Articolo di Antonio Severino  twitter @SuonatoreJones (Milano)
Fotogallery di Vanessa Cuda instagram @vanou75 (Roma)

Allora, facciamo subito spoiler per quelli che vanno di fretta: Cosmo ha “spaccato”. Se vi siete persi il concerto, non avete scuse né attenuanti: si è divertito come un matto anche lui e, ovviamente, ci siamo divertiti come dei matti noi.
Che Marco Jacopo Bianchi (Cosmo, appunto) stesse preparando il colpaccio s’era già capito durante l’ultima capatina milanese, una sera di ottobre, quindi pochi mesi fa: ospite del “Polisuona”, aveva fatto saltellare una gremita Piazza Leonardo da Vinci.

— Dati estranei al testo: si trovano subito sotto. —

/-- The collective part of an instruction of the array ends with its slot, after a release at device scope (R314, R322). -/
def endReduction (s : State) (id : Nat) (c : Cmd) (t : Option Trap) : State :=
  let s1 := if t.isNone then releaseCmd s id c else s
  let s2 := { s1 with cmds := tabDel id s1.cmds }
  match tabGet c.src s2.matOps with
  | none => s2
  | some m => endMat s2 c.src { m with stop := t } 0 []

/-- A run ends (R290). -/
def endRun (s : State) (id : Nat) (c : Cmd) : State :=
  let com := tabGetD c.comm Comm.reset s.comms
  let (s1, t) := match c.trap with
    | some t => (s, some t)
    | none => putResultLines (modComm s c.comm fun x => { x with runs := (x.runs + 1) % 65536 }) id c
        (c.values.flatMap (bytesOf (drainSize com.fmt)))
  if c.op = 7 then endReduction s1 id c t
  else
    let d := { c with phase := 1, lines := [], trap := t }
    endTransfer (modCmd s1 id fun _ => d) id d

def execCollRunComplete (s : State) : Host.Outcome State Fault Refusal :=
  match s.subj with
  | .of [id] =>
    match tabGet id s.cmds with
    | some c => .next (if c.phase = 7 && (c.op = 4 || c.op = 7) then endRun s id c else s)
    | none => .next s
  | _ => .next s

/-! ## `mdr.red` and the collective part of `tmm.red` (R314, R322) -/

/-- OPLIM of `mdr.red` (Table 16.3). -/
def mdrRedTrap (w g a : Nat) (s : State) (v : View) : Option Trap :=
  limitTrap v [(0x02, rangeFree s v.unit g (2 ^ w)),
    (0x0F, (commOf s (unitPart s v.unit) (fld (readK s v.unit a).toNat 0 4)).state != 2)]

def startMdrRed (l w g a b : Nat) (s : State) (v : View) : State :=
  let phys := (List.range (2 ^ w)).map fun j => readPhys s v (g + j)
  let start := Nat.max s.now (granuleFree s v.core phys false)
  let s1 := markGranules s v.core phys false start
  let (s2, id) := openReq s1 (Req.mk' s v (some l) (.matrix 0 []) 0)
  let m : MatOp :=
    { MatOp.mk' s v 10 start 0 with
      blocks := [phys.map fun p => (p, p)], cid := fld (readK s v.unit a).toNat 0 4, dest := (readK s v.unit b).toNat, red := true }
  { s2 with matOps := tabPut id m s2.matOps }

def execMdrRed (l w : BitVec 2) (g b a : BitVec 6) (sw : BitVec 1) (s : State) : Host.Outcome State Fault Refusal :=
  issuePre (.mdrRed l w g b a sw) s (mdrRedTrap w.toNat g.toNat a.toNat) storesPre
    (plain (startMdrRed l.toNat w.toNat g.toNat a.toNat b.toNat))

/-- The granules of a contribution in row-major order (R314). -/
def blockValues (s : State) (m : MatOp) : List Nat :=
  m.blocks.flatMap fun row =>
    let imgs := row.map fun (p, _) => granuleOf s m.core m.unit m.gen p
    (List.range 32).flatMap fun r => imgs.flatMap fun img => (List.range 32).map fun c => img.nat (128 * r + 4 * c) 4

/-- The command of a contribution: all-reduce, release at device scope. -/
def redCmd (s : State) (id : Nat) (m : MatOp) (vals : List Nat) : Cmd :=
  { op := 7, gid := m.gid, serial := m.serial, unit := m.unit, launch := unitLaunchId s m.unit, part := unitPart s m.unit, gen := m.gen
    core := m.core, slot := 0, lanes := m.lanes, ipc := m.ipc
    ctl := BitVec.ofNat 64 (4 * 2 ^ 49 + 2 ^ 48 + m.cid * 2 ^ 40 + vals.length), w1 := 0, w2 := 0, w3 := 0, src := id, dst := m.dest
    issued := s.now, acq := [], nextRow := 0, lost := 0, phase := 3, lines := [], rest := [], readEnd := 0, doneAt := 0, tile := none, stamp := 0, trap := none
    follow := none, pkt := none, noEvents := false, values := vals }
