-- ==== Sys2Proof/Machine/Core.lean ====
section
/-! DEFINITION. The machine as the host takes it. -/

def Sys2Proof.core : Host.Core :=
  { State := Sys2Proof.Machine.State, Fault := Sys2Proof.Machine.Fault, Refusal := Sys2Proof.Machine.Refusal,
    step := Sys2Proof.Machine.step, reset := Sys2Proof.Machine.State.reset }
end

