/-- R313, R314, R325, R306, R399, R405: `mdr`, `mdr.red` and the row statistics begin in the first cycle their granules allow, and the
slot of a drain or a statistic returns after the cycles of R313 or Table 11.5. -/
def Obligations.DrainsAndStatisticsBegin : Prop :=
  ∀ (l w : BitVec 2) (g a b : BitVec 6) (i : BitVec 8) (c e : BitVec 1) (d : BitVec 7) (s : State) (v : View) (u : UnitSt),
    unitOf s v.unit = some u →
    let m := mapAt s v a.toNat 0
    let n := 2 ^ w.toNat
    let kb := (readK s v.unit b.toNat).toNat
    let phys := (List.range n).map fun j => readPhys s v (g.toNat + j)
    let size := if m.fmt = 0 ∨ m.fmt = 9 then 4 else if m.fmt = 1 ∨ m.fmt = 2 then 2 else 1
    let drain := Nat.max s.now (Nat.max (granuleFree s v.core phys false) (coreOf s v.core).drainEnd)
    let notHeld : Prop := ∃ j < n, holdsGranule u (g.toNat + j) = false
    let con := contractNo s v.unit
    let rows := if c = 1 then 32 else tileSize (tileWord s v.unit i.toNat) / 128
    let f := factorOf (speedOf con 0)
    let stat (ins : Instr) (op latency : Nat) : Prop :=
      let inPlace : Prop := 3 ≤ op ∧ c = 1
      Safety.Array ins s v
        [(0x01, c = 0 ∧ u.ntiles ≤ i.toNat), (0x02, c = 1 ∧ holdsGranule u i.toNat = false), (0x06, speedOf con 0 = 0)]
        (if c = 0 then [i.toNat] else []) false
        (∃ t x, Safety.Begins ins s t v l.toNat x ∧ Safety.Ends t x (x.start + latency) .rowStatComplete ∧ x.kind = 5 ∧ x.op = op ∧
          x.dreg = d.toNat ∧ x.count = rows ∧ x.contract = con ∧ (∀ j < 32, tabGet j x.eps = some (readX s v j d.toNat).toNat) ∧
          (c = 0 → x.start = s.now) ∧
          (c = 1 → ¬ inPlace → x.start = Nat.max s.now (granuleFree s v.core [readPhys s v i.toNat] false)) ∧
          (inPlace → x.start = Nat.max s.now (pairsFree s v.core [writePhys s v i.toNat])))
    Safety.Array (.mdr l w g b a e) s v
      [(0x01, u.ntiles ≤ m.etile), (0x02, notHeld), (0x03, m.resv ≠ 0 ∨ m.pitch = 0 ∨ ¬ m.fmt ∈ [0, 1, 2, 3, 4, 9] ∨ m.ovp = 3),
        (0x04, tileSize (tileWord s v.unit m.etile) < m.eoff + (kb % 2 ^ 32 + 31) * m.pitch + (kb / 2 ^ 32 + 32 * n) * size)]
      [m.etile] false
      (∃ t x, Safety.Begins (.mdr l w g b a e) s t v l.toNat x ∧ Safety.Ends t x (drain + 11 + 8 * n * size) .drainComplete ∧
        (coreOf t v.core).drainEnd = drain + 12 + 8 * n * size ∧ x.kind = 4 ∧ x.start = drain ∧ x.src.row0 = kb % 2 ^ 32 ∧
        x.base = kb / 2 ^ 32 ∧ x.blocks = [phys.map fun p => (p, p)]) ∧
    Safety.Array (.mdrRed l w g b a e) s v
      [(0x02, notHeld), (0x0F, (commOf s (unitPart s v.unit) ((readK s v.unit a.toNat).toNat % 16)).state ≠ 2)] [] false
      (∃ t x, Safety.Begins (.mdrRed l w g b a e) s t v l.toNat x ∧ x.kind = 10 ∧ x.start = Nat.max s.now (granuleFree s v.core phys false) ∧
        x.cid = (readK s v.unit a.toNat).toNat % 16 ∧ x.dest = kb ∧ x.blocks = [phys.map fun p => (p, p)]) ∧
    stat (.rmax l i c d e) 0 (14 + rows * f) ∧ stat (.rsum l i c d e) 1 (14 + rows * f) ∧
    stat (.rvar l i c d e) 2 (if cVar con = 0 then 14 + rows * f else 14 + 2 * rows * f) ∧
    stat (.rsmx l i c d e) 3 (18 + 3 * rows * f) ∧ stat (.rnorm l i c d e) 4 (18 + 3 * rows * f)

/-- R319, R320, R322, R25: `tmm` and `tmm.red` begin a lehr over their maps, whose first request for budget falls in the cycle its load
could start in; where no step is refused and none that asked before still waits, its steps are granted at once. -/
def Obligations.LehrsBegin : Prop :=
  ∀ (l w : BitVec 2) (g a b : BitVec 6) (e : BitVec 1) (s : State) (v : View) (u : UnitSt), unitOf s v.unit = some u →
    let k := coreOf s v.core
    let n := 2 ^ w.toNat
    let ka := (readK s v.unit a.toNat).toNat
    let kb := (readK s v.unit b.toNat).toNat
    let x := mapAt s v a.toNat 0
    let y := mapAt s v a.toNat 4
    let blocks := ka / 2 ^ 8 % 8 + 1
    let ns := ka / 2 ^ 16 % 2 ^ 12
    let s0 := ka / 2 ^ 32
    let cid := ka / 2 ^ 28 % 16
    let outside (m : OMap) (last slice : Nat) : Prop := tileSize (tileWord s v.unit m.etile) < m.eoff + last * m.pitch + 64 * slice + 64 ∨
      (m.fmt = 11 ∧ tileSize (tileWord s v.unit m.stile) < scaleEnd (m.sbase + last * m.spr + 4 * slice + 3))
    let badMap (m : OMap) : Prop := m.resv ≠ 0 ∨ m.pitch = 0 ∨ ¬ m.fmt ∈ [1, 2, 3, 4, 5, 11]
    let limits (red : Bool) : List (Nat × Prop) :=
      [(0x01, ∃ t ∈ x.tiles ++ y.tiles, u.ntiles ≤ t),
        (0x02, g.toNat + blocks * n ≤ 64 ∧ ∃ j < blocks * n, holdsGranule u (g.toNat + j) = false),
        (0x03, badMap x ∨ badMap y ∨ pairAllowed y.fmt x.fmt = false),
        (0x04, outside x (kb % 2 ^ 32 + 32 * blocks - 1) (s0 + ns - 1) ∨ outside y (kb / 2 ^ 32 + 32 * n - 1) (s0 + ns - 1)),
        (0x06, pairSpeed s v.unit y.fmt x.fmt = 0), (0x07, ns = 0 ∨ 64 < g.toNat + blocks * n),
        (0x0F, red = true ∧ (commOf s (unitPart s v.unit) cid).state ≠ 2)]
    let request := Nat.max s.now (Nat.max k.mldEnd k.swapAt)
    let lehr (i : Instr) (red : Bool) : Prop := Safety.Array i s v (limits red) (x.tiles ++ y.tiles) true
      (∃ t o, Safety.Begins i s t v l.toNat o ∧ (coreOf t v.core).lease = some v.unit ∧ o.kind = 6 ∧ o.start = request ∧ o.step = 0 ∧
        o.ns = ns ∧ o.slice = s0 ∧ o.base = 32 * n ∧ o.count = 32 * blocks ∧ o.src.row0 = kb % 2 ^ 32 ∧ o.srcB.row0 = kb / 2 ^ 32 ∧
        o.cid = cid ∧ o.red = red ∧ (red = true → o.dest = (readK s v.unit (b.toNat + 1)).toNat) ∧
        o.blocks = (List.range blocks).map (fun i => pairsOf s v (g.toNat + i * n) n) ∧ o.quanta.length = ns ∧
        (∀ q ∈ o.quanta, q ≤ 32) ∧ (s.quanta = [] → (∀ m ∈ s.matOps, m.2.asks = []) → replays s (unitLaunchId s v.unit) = false →
          ∀ q ∈ o.quanta, q = 0) ∧
        ∃ id, ⟨request, if o.quanta.headD 0 = 0 then .lehrStep else .budgetRetry, .of [id]⟩ ∈ t.agenda ∧ tabGet id t.matOps = some o)
    lehr (.tmm l w g b a e) false ∧ lehr (.tmmRed l w g b a e) true

/-! ## Granules -/

/-- R110-R112, R315, R316, R399: `accget` decides at once and answers 8 cycles later, its granules reading zero; `accget.w` enters the
queue of its core; `accput` gives names up at once and `accz` zeroes one granule a cycle, each once the accesses R306 names are over. -/
def Obligations.GranuleRequests : Prop :=
  ∀ (l w : BitVec 2) (g b : BitVec 6) (e : BitVec 1) (s : State) (v : View) (u : UnitSt), unitOf s v.unit = some u → u.core = v.core →
    let n := 2 ^ w.toNat
    let fr := unitFrame s v.unit
    let named (j : Nat) : Prop := g.toNat ≤ j ∧ j < g.toNat + n
    let notElastic : Prop := g.toNat < fr.accres ∨ fr.accres + fr.accel < g.toNat + n
    let notHeld : Prop := ∃ j < n, holdsGranule u (g.toNat + j) = false
    let free := freeGranules s v.core
    let counted (i : Instr) (t : State) (q : Req) (id : Nat) : Prop := Safety.Goes i s v t .next 0 ∧ tabGet id t.reqs = some q ∧
      q.gid = v.gid ∧ q.slot = some l.toNat ∧ view t v.gid = some { v with run := { v.run with
        slots := v.run.slots.mapIdx fun j k => if j = l.toNat then k + 1 else k } }
    let answered (t : State) (q : Req) (id status : Nat) : Prop :=
      q.due = s.now + 8 ∧ q.kind = .kval b.toNat (BitVec.ofNat 64 status) ∧ ⟨s.now + 8, .loadReturn, .of [id]⟩ ∈ t.agenda
    let names (t : State) (j : Nat) : Option Nat := (unitOf t v.unit).bind fun x => tabGet j x.gmap
    let wanted : List (Nat × Prop) := [(0x08, notElastic ∨ ∃ j < n, holdsGranule u (g.toNat + j) = true)]
    let freed := Nat.max s.now (granuleFree s v.core ((List.range n).filterMap fun j => tabGet (g.toNat + j) u.gmap) true)
    let pairs := (pairsOf s v g.toNat n).map (·.2)
    let zeroed := Nat.max s.now (granuleFree s v.core pairs true)
    Safety.Array (.accget l w g b e) s v wanted [] false
      ((n ≤ (elasticFree s v.core).length → ∃ t q id, counted (.accget l w g b e) t q id ∧ answered t q id 0 ∧
        (∀ j < n, names t (g.toNat + j) = free[j]?) ∧ (∀ j, ¬ named j → names t j = tabGet j u.gmap) ∧
        (∀ j < n, ∀ p, free[j]? = some p → granuleImage (coreOf t v.core) p = []) ∧
        (∀ p, (∀ j < n, free[j]? ≠ some p) → granuleImage (coreOf t v.core) p = granuleImage (coreOf s v.core) p) ∧ t.mem = s.mem) ∧
       ((elasticFree s v.core).length < n → ∃ t q id, counted (.accget l w g b e) t q id ∧ answered t q id 2 ∧ t.units = s.units ∧
        (coreOf t v.core).acc = (coreOf s v.core).acc)) ∧
    Safety.Array (.accgetW l w g b e) s v wanted [] false
      (∃ t q id, counted (.accgetW l w g b e) t q id ∧ q.kind = .nothing ∧ t.units = s.units ∧
        (coreOf t v.core).elq = (coreOf s v.core).elq ++ [⟨v.unit, b.toNat, g.toNat, n, id⟩]) ∧
    Safety.Array (.accput l w g e) s v [(0x08, notElastic), (0x02, notHeld)] [] false
      (∃ t x, Safety.Begins (.accput l w g e) s t v l.toNat x ∧ Safety.Ends t x freed .storeAck ∧ x.kind = 8 ∧
        (∀ j, named j → names t j = none) ∧ ∀ j, ¬ named j → names t j = tabGet j u.gmap) ∧
    Safety.Array (.accz l w g e) s v [(0x02, notHeld)] [] false
      (∃ t x, Safety.Begins (.accz l w g e) s t v l.toNat x ∧ Safety.Ends t x (zeroed + n - 1) .storeAck ∧ x.kind = 7 ∧ x.start = zeroed ∧
        t.units = s.units ∧ x.blocks = [pairs.map fun p => (p, p)])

Per essere sicuro di esaminare la questione dal giusto punto di vista mi ero lanciato sul palco, ai tempi. Non le ho contate, ma c’erano sicuramente 2 mila o 3 mila persone. Per gli scettici o per chi ancora aveva qualche dubbio, Cosmo ha spaccato definitivamente e lo ha fatto con un sold-out ai Magazzini Generali. Biglietti finiti.

“L’ultima festa” è un album pazzesco, di quelli che puoi ascoltarlo in macchina e ritrovarti a urlare spensierato o ripensare a quella stronza della tua ex con un leggero magone allo stomaco: Cosmo è riuscito a replicare lo stesso trasporto anche dal vivo, in una serata a metà fra il “clubbing” (i Magazzini si prestano) e il cantautorato. Alla faccia di chi storce il naso dicendo che i cantautori non possono avere suoni elettronici (e, grazie a Dio, la scena indie italiana ne è piena).

Ci sono artisti che occupano il palco in modo imponente, mostrando al pubblico la propria grandezza. Altri, tipo Cosmo, hanno invece bisogno di mischiarsi con la folla, concedersi, abbracciarsi, lanciarsi nella mischia (ieri sera Marco lo ha fatto tipo tre volte) con la capacità unica di far ballare, scanzonati sì, creando allo stesso tempo un’atmosfera intima. Un po’ “il tempo delle mele”, un po’ college americano. Allora ti ritrovi ricoperto di coriandoli urlando “Disordineee nel cuore dell’universo” e, cinque minuti dopo, a sussurrare in un’armosfera solenne “niente canzoni tristi, è un lunedì di festa” e la platea che illumina i Magazzini con i flash dei cellulari, moderni accendini. Anche questa volta alcuni fortunati salgono sul palco, per ballare e saltellare con la band (due musicisti alle percussioni): l’ultima frontiera che separa il gruppo e il pubblico è stata abbattuta ancora una volta.
Le facce sorridenti all’uscita sono il segno di un gran bel divertimento, peccato che una delle canzoni più cantate dell’ultimo album si intitoli “Un lunedì di festa”. Ieri era giovedì, ma che giovedì di festa!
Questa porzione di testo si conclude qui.